The Nova Scotia government plans to double the deed transfer tax for non-resident homebuyers, a move criticized by the province’s Realtors Association. The increase would raise the tax from five to ten percent, with officials estimating an additional $13 million in revenue. The Association argues that this tax hike would deter out-of-province buyers and hinder investment, particularly in rural areas. Suzanne Gravel, the incoming President of the Nova Scotia Association of Realtors, stated that this tax increase would drive potential buyers away and impact property sales, especially for cottage properties.

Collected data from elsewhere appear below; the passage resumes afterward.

/-- The bytes of a load whose lines are all held. -/
def cacheBytes (x : Tile) (op : Nat) (a : W64) : Option (List PByte) :=
  let ls := (loadLines op a).map (lineOf x)
  if ls.all Option.isSome then
    some (((ls.flatMap fun l => l.getD []).drop (a.toNat % 64)).take (Mem.size op))
  else none

/-- Hold a line; with 128 held, one of them goes, and which one is open (R111). -/
def holdLine (pick l : Nat) (bs : List PByte) (cache : List (Nat × List PByte)) : List (Nat × List PByte) :=
  let kept := if cache.length < 128 then cache else cache.eraseIdx (pick % 128)
  kept ++ [(l, bs)]

/-- A CC access that the partition may not make (R119, R184). -/
def ccDenied (s : State) (t : Nat) (m : Mem) (x : Tile) : Bool :=
  match resolve s .cc (tilePart s t) (m.address x) (Mem.size m.op) with
  | .ok (.near _) => false
  | _ => true

/-! ## Issue -/

/-- A tile on which nothing happens: it does not run, its command's re-execution is due (R397), or a job fault awaits the
clean restart. -/
def frozen (s : State) (t : Nat) : Bool :=
  !(tileAt s t).running || s.faults.jobFault.isSome || ((tileAt s t).cmd.bind (cmdAt s)).any (·.due.isSome)

/-- The opcode of the command that runs a tile. -/
def tileOp (s : State) (t : Nat) : Nat := (((tileAt s t).cmd.bind (cmdAt s)).map (·.opcode)).getD 0

/-- Word index of the walk routine (R287). -/
def walkWord : Nat := 0x3C00

/-- The results of a bundle's ALU, branch and private load slots. -/
def Bundle.results (b : Bundle) (x : Tile) : List Landing :=
  let n := x.beats
  (b.alus.map fun a => ⟨n + a.2.latency, a.1, a.2.d, a.2.value x⟩)
    ++ (match b.mem with
      | some m => if m.op ≤ 2 then
          [⟨n + 2, 2, m.d, loadValue m.op (memRead x.priv (m.address x).toNat (Mem.size m.op))⟩] else []
      | none => [])
    ++ (match b.branch with
      | some r =>
        if r.op = 5 then [⟨n + 1, 3, 31, BitVec.ofNat 64 (x.pc + b.words)⟩]
        else if r.op = 7 then [⟨n + 1, 3, r.c, x.reg r.c - 1⟩] else []
      | none => [])

/-- A global load: its result lands in two beats on a hit, and the core freezes on a miss (R70, R71). -/
def globalLoad (m : Mem) (x : Tile) : Tile :=
  let a := m.address x
  match cacheBytes x m.op a with
  | some bs => { x with landing := x.landing ++ [⟨x.beats + 2, 2, m.d, loadValue m.op (bs.map (·.1))⟩] }
  | none => { x with miss := some ⟨m.op, x.beats, m.d, a⟩ }

/-- What a bundle does once it issues: its slots read the registers as they are, its results are set to land, its
words enter the queues, its store takes effect, and IDLE beats follow (R115, R117, R122, R123). -/
def Bundle.issue (b : Bundle) (x : Tile) : Tile :=
  let rs := b.results x
  let y := (b.entries x).foldl (pushEntry x.beats) { x with landing := x.landing ++ rs }
  let y := match b.mem with
    | some m =>
      if m.isStore then
        { y with priv := memWrite y.priv (m.address x).toNat (toLe (Mem.size m.op) (x.reg m.d).toNat) }
      else if m.isGlobal then globalLoad m y
      else if m.op = 0xC then { y with cache := [] } else y
    | none => y
  let pc := match b.branch with
    | some r => (r.next x).getD (x.pc + b.words)
    | none => x.pc + b.words
  { y with pc := pc, halted := (b.branch.any Branch.isHalt), beats := x.beats + 1 + b.idle,
           mx := if bit b.sync 0 then y.mx.loadDone else y.mx }

/-- The poisoned words of a load that hits: they are read as poisoned once more, each with the class and the home of its
word (R393, R411, R502). -/
def hitGot (s : State) (t : Nat) (b : Bundle) (x : Tile) : Got :=
  match b.mem with
  | some m =>
    let a := (m.address x).toNat
    let bs := if m.isGlobal then (cacheBytes x m.op (m.address x)).getD [] else []
    (((bs.zipIdx a).filter (·.1.2)).map fun p => p.2 / 8).eraseDups.foldl (fun g w =>
      match resolve s .cc (tilePart s t) (BitVec.ofNat 64 (8 * w)) 8 with
      | .ok (.near (p :: _)) => g.append (poisonGot s p.1)
      | _ => g) {}
  | none => {}

/-- One bundle of a running tile. -/
def issueBundle (t : Nat) (s : State) : State :=
  let x := (tileAt s t).land
  let fault (e : Nat) (s : State) : State := noteJobFault (0, t, e) x.cmd s
  let inside (w : Nat) : Bool := w < x.codeWords || (w = walkWord && tileOp s t = 0x0406)
  match readBundle x x.pc with
  | none => fault 4 s
  | some b =>
    match b.bad x inside with
    | some e => fault e s
    | none =>
    if (match b.mem with
      | some m => (m.private_ && !m.privOk x) || (m.isGlobal && ccDenied s t m x)
      | none => false) then fault 4 s
    else if b.waits x then s
    else charge x.cmd (hitGot s t b x) (setTile s t (b.issue x))

/-! ## CC_RESULT_LAND, READ_CACHE_FILL -/

/-- A tile program times out (R39): the job fault is placed at the lowest-numbered tile of its command that has not
finished (R502). -/
def programTimeout (cmd : Option Nat) (s : State) : State :=
  let ts := ((cmd.bind (cmdAt s)).map (·.tiles)).getD []
  noteJobFault (0, (ts.find? fun t => (tileAt s t).running).getD 0, 4) cmd s

/-- CC_RESULT_LAND: results whose latency has passed land. While a miss freezes the core no latency advances, so that
what lands after the missing load's result does so once the core goes on (R71). -/
def execCcResultLand (tile : Nat) (s : State) : Out :=
  onUnit 512 tile s fun s => whenRunning s fun s =>
    if frozen s tile || (tileAt s tile).miss.isSome then s else setTile s tile (tileAt s tile).land

/-- One line arrives: its words are read, and those the load uses are counted. -/
def fillLine (t l : Nat) (p : Pending) (s : State) : State :=
  let part := tilePart s t
  match resolve s .cc part (BitVec.ofNat 64 (64 * l)) 64 with
  | .ok (.near ps) =>
    if reachOf s (.core t) ps = .dead then programTimeout (tileAt s t).cmd s
    else if reachOf s (.core t) ps = .wait then noteWaits (.core t) ps s else
    let r := getPieces false ps (noteWaits (.core t) ps s)
    let lo := max p.address.toNat (64 * l)
    let n := min (p.address.toNat + Mem.size p.op) (64 * l + 64) - lo
    let used := match resolve r.2 .cc part (BitVec.ofNat 64 lo) n with
      | .ok (.near q) => (getPieces false q r.2).1
      | _ => {}
    let x := tileAt r.2 t
    let s := setTile r.2 t { x with cache := holdLine (Config.cacheVictim s.free) l r.1.data x.cache }
    charge x.cmd used { s with free := s.free + 1 }
  | _ => noteJobFault (0, t, 4) (tileAt s t).cmd s

/-- The frozen core goes on: the load's result lands at the beat it would have landed on a hit. -/
def Tile.resume (x : Tile) (p : Pending) (bs : List PByte) : Tile :=
  let r : Landing := ⟨p.beat + 2, 2, p.reg, loadValue p.op (bs.map (·.1))⟩
  { x with miss := none, landing := x.landing ++ [r] }

/-- READ_CACHE_FILL: a missing line arrives; with the last one the load's result is set to land at the beat it would
have landed on a hit, and the core goes on (R71). -/
def cacheFill (t : Nat) (s : State) : State :=
  match (tileAt s t).miss with
  | none => s
  | some p =>
    match (loadLines p.op p.address).find? fun l => (lineOf (tileAt s t) l).isNone with
    | none => s
    | some l =>
      let s := fillLine t l p s
      let x := tileAt s t
      match cacheBytes x p.op p.address with
      | some bs => setTile s t (x.resume p bs)
      | none => s

def execReadCacheFill (tile : Nat) (s : State) : Out :=
  onUnit 512 tile s fun s => whenRunning s fun s => if frozen s tile then s else cacheFill tile s

end Sys2Proof.Machine
end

Finance Minister John Lohr defended the tax increase by stating that it would give Nova Scotians an advantage in bidding for properties against out-of-province competition, particularly in the midst of affordable housing shortages. However, Donna Harding, a real estate agent in Halifax, refuted this claim. She explained that most out-of-province buyers are interested in seasonal cottage properties, not the typical homes sought by first-time buyers. The tax increase would significantly raise the cost of these properties, making them less accessible for buyers, including Nova Scotians living in other provinces who wish to retire in their home province.
The deed transfer tax applies to all residential properties in Nova Scotia, including residentially zoned vacant land and properties with three dwelling units or less. According to Lars Osberg, an economics professor at Dalhousie University, this tax acts as a wedge between the buyer’s payment and the seller’s earnings. Osberg believes that the tax primarily impacts rural areas and does little to address housing shortages, particularly in urban centers like Halifax. He also criticized the tax for sparing large property owners while burdening middle-class homeowners, stating that it does not affect those who own apartment buildings.
The Nova Scotia Realtors Association is set to voice their objections to the tax increase during a hearing with the legislature’s public bills committee, representing over 2,000 members. The association argues that this tax hike could have negative consequences for the real estate market in the province, discouraging potential buyers and hindering property investment, especially in rural areas. Critics of the tax increase believe that it could lead to reduced property sales, particularly for cottage properties, and that it unfairly burdens buyers while sparing large property owners. As the debate continues, the Nova Scotia government will need to reconsider the implications of doubling the deed transfer tax for non-resident homebuyers.